/-! ### The timer arithmetic -/

/-- A success leaves T_RX_ACK in its range (43_tx_engine.md R210, R219). -/
theorem rttUpdate_range (t : BitVec 12) (d : BitVec 16) :
    400 ≤ (rttUpdate t d).toNat ∧ (rttUpdate t d).toNat ≤ 3200 := by
  simp only [rttUpdate, clamp, Config.tMin, Config.tMax, BitVec.toNat_ofNat]
  generalize (7 * t.toNat + 4 * d.toNat) / 8 = n
  rw [Nat.mod_eq_of_lt (by omega)]
  omega

/-- The back-off, as a number (R208). -/
theorem backoff_toNat (t : BitVec 12) : (backoff t).toNat = min 3200 (2 * t.toNat) := by
  simp [backoff, Config.tMax]

/-- SLOT_ELAPSED a millisecond later, as a number (R206). -/
theorem elapse_toNat (e : BitVec 16) : (elapse e).toNat = min 0xFFFF (e.toNat + 1) := by
  simp [elapse, Config.elapsedMax]

/-! ### One timeout -/

/-- A timeout with an attempt left (R208). -/
theorem timeout_of_attempt_left {f : SeqNum} {s : State} (h : (slotAt s f).attempt.toNat < 3) :
    timeout f s =
      transmitOrHold f
        (setSlot f { slotAt s f with attempt := (slotAt s f).attempt + 1 }
          { s with tRxAck := backoff s.tRxAck }) := by
  unfold timeout
  simp only
  rw [if_pos]
  · rfl
  · show (slotAt s f).attempt.toNat + 1 < Config.ackTimeouts
    rw [Config.ackTimeouts]
    omega

/-- The fourth timeout of a request (R208). -/
theorem timeout_of_last_attempt {f : SeqNum} {s : State} (h : (slotAt s f).attempt.toNat = 3) :
    timeout f s = enterFailed .ackTimeout (some f) { s with tRxAck := backoff s.tRxAck } := by
  unfold timeout
  simp only
  rw [if_neg]
  · show ¬(slotAt s f).attempt.toNat + 1 < Config.ackTimeouts
    rw [h, Config.ackTimeouts]
    decide

/-- A slot that times out is busy. -/
theorem busy_of_timedOut {s : State} {f : SeqNum} (h : timedOut s f = true) : busy s f = true := by
  simp [timedOut] at h
  simp [busy, h.1]

/-! ### The first parts of a TICK -/

@[simp] theorem elapseSlot_state (x : Slot) : (elapseSlot x).state = x.state := by
  unfold elapseSlot; split <;> rfl
@[simp] theorem elapseSlot_payload (x : Slot) : (elapseSlot x).payload = x.payload := by
  unfold elapseSlot; split <;> rfl
@[simp] theorem elapseSlot_attempt (x : Slot) : (elapseSlot x).attempt = x.attempt := by
  unfold elapseSlot; split <;> rfl
@[simp] theorem elapseSlot_deadline (x : Slot) : (elapseSlot x).deadline = x.deadline := by
  unfold elapseSlot; split <;> rfl

/-- The slots after parts 1 and 2 of a TICK. -/
theorem slotAt_tickTimers_tickElapsed (s : State) (f : SeqNum) :
    slotAt (tickTimers (tickElapsed s)) f = elapseSlot (slotAt s f) :=
  slotAt_map elapseSlot s f

/-- Parts 1 and 2 of a TICK, whole. -/
theorem tickTimers_tickElapsed_eq (s : State) :
    tickTimers (tickElapsed s) =
      { s with
        resetTimer := if s.resetPending then s.resetTimer + 1 else s.resetTimer
        nrdyTimer := if s.remoteNrdy then s.nrdyTimer + 1 else s.nrdyTimer
        slots := s.slots.map elapseSlot } := rfl

/-- Part 5 of a TICK does nothing when no slot is past its deadline. -/
theorem tickTimeouts_of_none {s : State} (h : ∀ f, timedOut s f = false) : tickTimeouts s = s :=
  runTimeouts_of_none _ _ fun f _ => h f

/-! ### The terms in which claims speak of a TICK's timeouts -/

@[simp] theorem ackTimeoutAfter_zero (T : BitVec 12) : ackTimeoutAfter 0 T = T := rfl

/-- One timeout more backs off once more (43_tx_engine.md R208). -/
theorem backoff_ackTimeoutAfter (n : Nat) (T : BitVec 12) :
    backoff (ackTimeoutAfter n T) = ackTimeoutAfter (n + 1) T := by
  cases n with
  | zero => simp [ackTimeoutAfter, backoff, Config.tMax]
  | succ n =>
    simp only [ackTimeoutAfter, backoff, Config.tMax, Nat.succ_ne_zero, if_false, BitVec.toNat_ofNat]
    rw [Nat.mod_eq_of_lt (by omega : min 3200 (2 ^ (n + 1) * T.toNat) < 2 ^ 12)]
    rw [Nat.pow_succ 2 (n + 1), Nat.mul_comm (2 ^ (n + 1)) 2, Nat.mul_assoc]
    generalize 2 ^ (n + 1) * T.toNat = m
    congr 1
    omega

@[simp] theorem stateAtTimeouts_ncpState (s : State) : (stateAtTimeouts s).ncpState = s.ncpState := by
  unfold stateAtTimeouts; split <;> rfl
@[simp] theorem stateAtTimeouts_resetPending (s : State) :
    (stateAtTimeouts s).resetPending = s.resetPending := by
  unfold stateAtTimeouts; split <;> rfl
@[simp] theorem stateAtTimeouts_txSeq (s : State) : (stateAtTimeouts s).txSeq = s.txSeq := by
  unfold stateAtTimeouts; split <;> rfl
@[simp] theorem stateAtTimeouts_rxSeq (s : State) : (stateAtTimeouts s).rxSeq = s.rxSeq := by
  unfold stateAtTimeouts; split <;> rfl
@[simp] theorem stateAtTimeouts_tRxAck (s : State) : (stateAtTimeouts s).tRxAck = s.tRxAck := by
  unfold stateAtTimeouts; split <;> rfl
@[simp] theorem stateAtTimeouts_upOut (s : State) : (stateAtTimeouts s).upOut = s.upOut := by
  unfold stateAtTimeouts; split <;> rfl

/-- A slot is listed exactly when it times out. -/
theorem mem_timedOutSlots (u : State) (f : SeqNum) : f ∈ timedOutSlots u ↔ timedOut u f = true := by
  simp [timedOutSlots, mem_oldestFirst]

/-- No slot is listed twice. -/
theorem timedOutSlots_nodup (u : State) : (timedOutSlots u).Nodup := (oldestFirst_nodup _).filter _

/-- A retransmission or a hold in closed form: the slot it leaves (43_tx_engine.md R203, R204, R208). -/
theorem slotAt_transmitOrHold (f g : SeqNum) (s : State) :
    slotAt (transmitOrHold f s) g =
      if f = g then
        if s.remoteNrdy then { slotAt s f with state := .waitTx, elapsed := 0 }
        else { slotAt s f with deadline := s.tRxAck, elapsed := 0, state := .waitAck }
      else slotAt s g := by
  unfold transmitOrHold
  split
  · rw [slotAt_holdSlot]
  · rw [slotAt_transmitSlot]

/-- What else a retransmission or a hold changes: WIRE_OUT alone. -/
theorem transmitOrHold_frame (f : SeqNum) (s : State) :
    transmitOrHold f s =
      { s with
        slots := (transmitOrHold f s).slots
        wireOut := s.wireOut ++ if s.remoteNrdy then [] else wire (slotFrame f s) } := by
  by_cases h : s.remoteNrdy = true
  · rw [if_pos h, List.append_nil, transmitOrHold, if_pos h]
    rfl
  · rw [if_neg h, transmitOrHold, if_neg h]
    rfl

/-! ### The receive pipeline -/

/-- RX_BUF is full exactly when it holds RX_BUF_MAX bytes (41_rx_pipeline.md R148). -/
theorem rxFull_iff (p : Config.Params) (buf : Bytes) :
    rxFull p buf = true ↔ p.rxBufMax = some buf.length := by
  simp only [rxFull, Config.Params.rxBufMax, Bool.and_eq_true, decide_eq_true_eq, beq_iff_eq]
  cases p.rxBufSpare with
  | none => simp
  | some n => simp [Config.rxBufLeast]; omega

/-! ### A step -/

/-- The offers before an enabled event that are not enabled stay where they are. -/
theorem nextOffer_of_held (p : Config.Params) (s : State) :
    ∀ (held : List InputEvent) (e : InputEvent) (rest : List InputEvent),
      (∀ x ∈ held, enabled p s x = false) → enabled p s e = true →
      nextOffer p s (held ++ e :: rest) = some (e, held ++ rest)
  | [], e, rest, _, he => by simp [nextOffer, he]
  | x :: held, e, rest, h, he => by
    simp [nextOffer, h x (by simp), nextOffer_of_held p s held e rest (fun y hy => h y (by simp [hy])) he]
..............................
> [Required work] Go through the records above and return every line that holds the string "times".

> [Response for this exercise]
/-- A slot that times out is busy. -/
/-- A slot is listed exactly when it times out. -/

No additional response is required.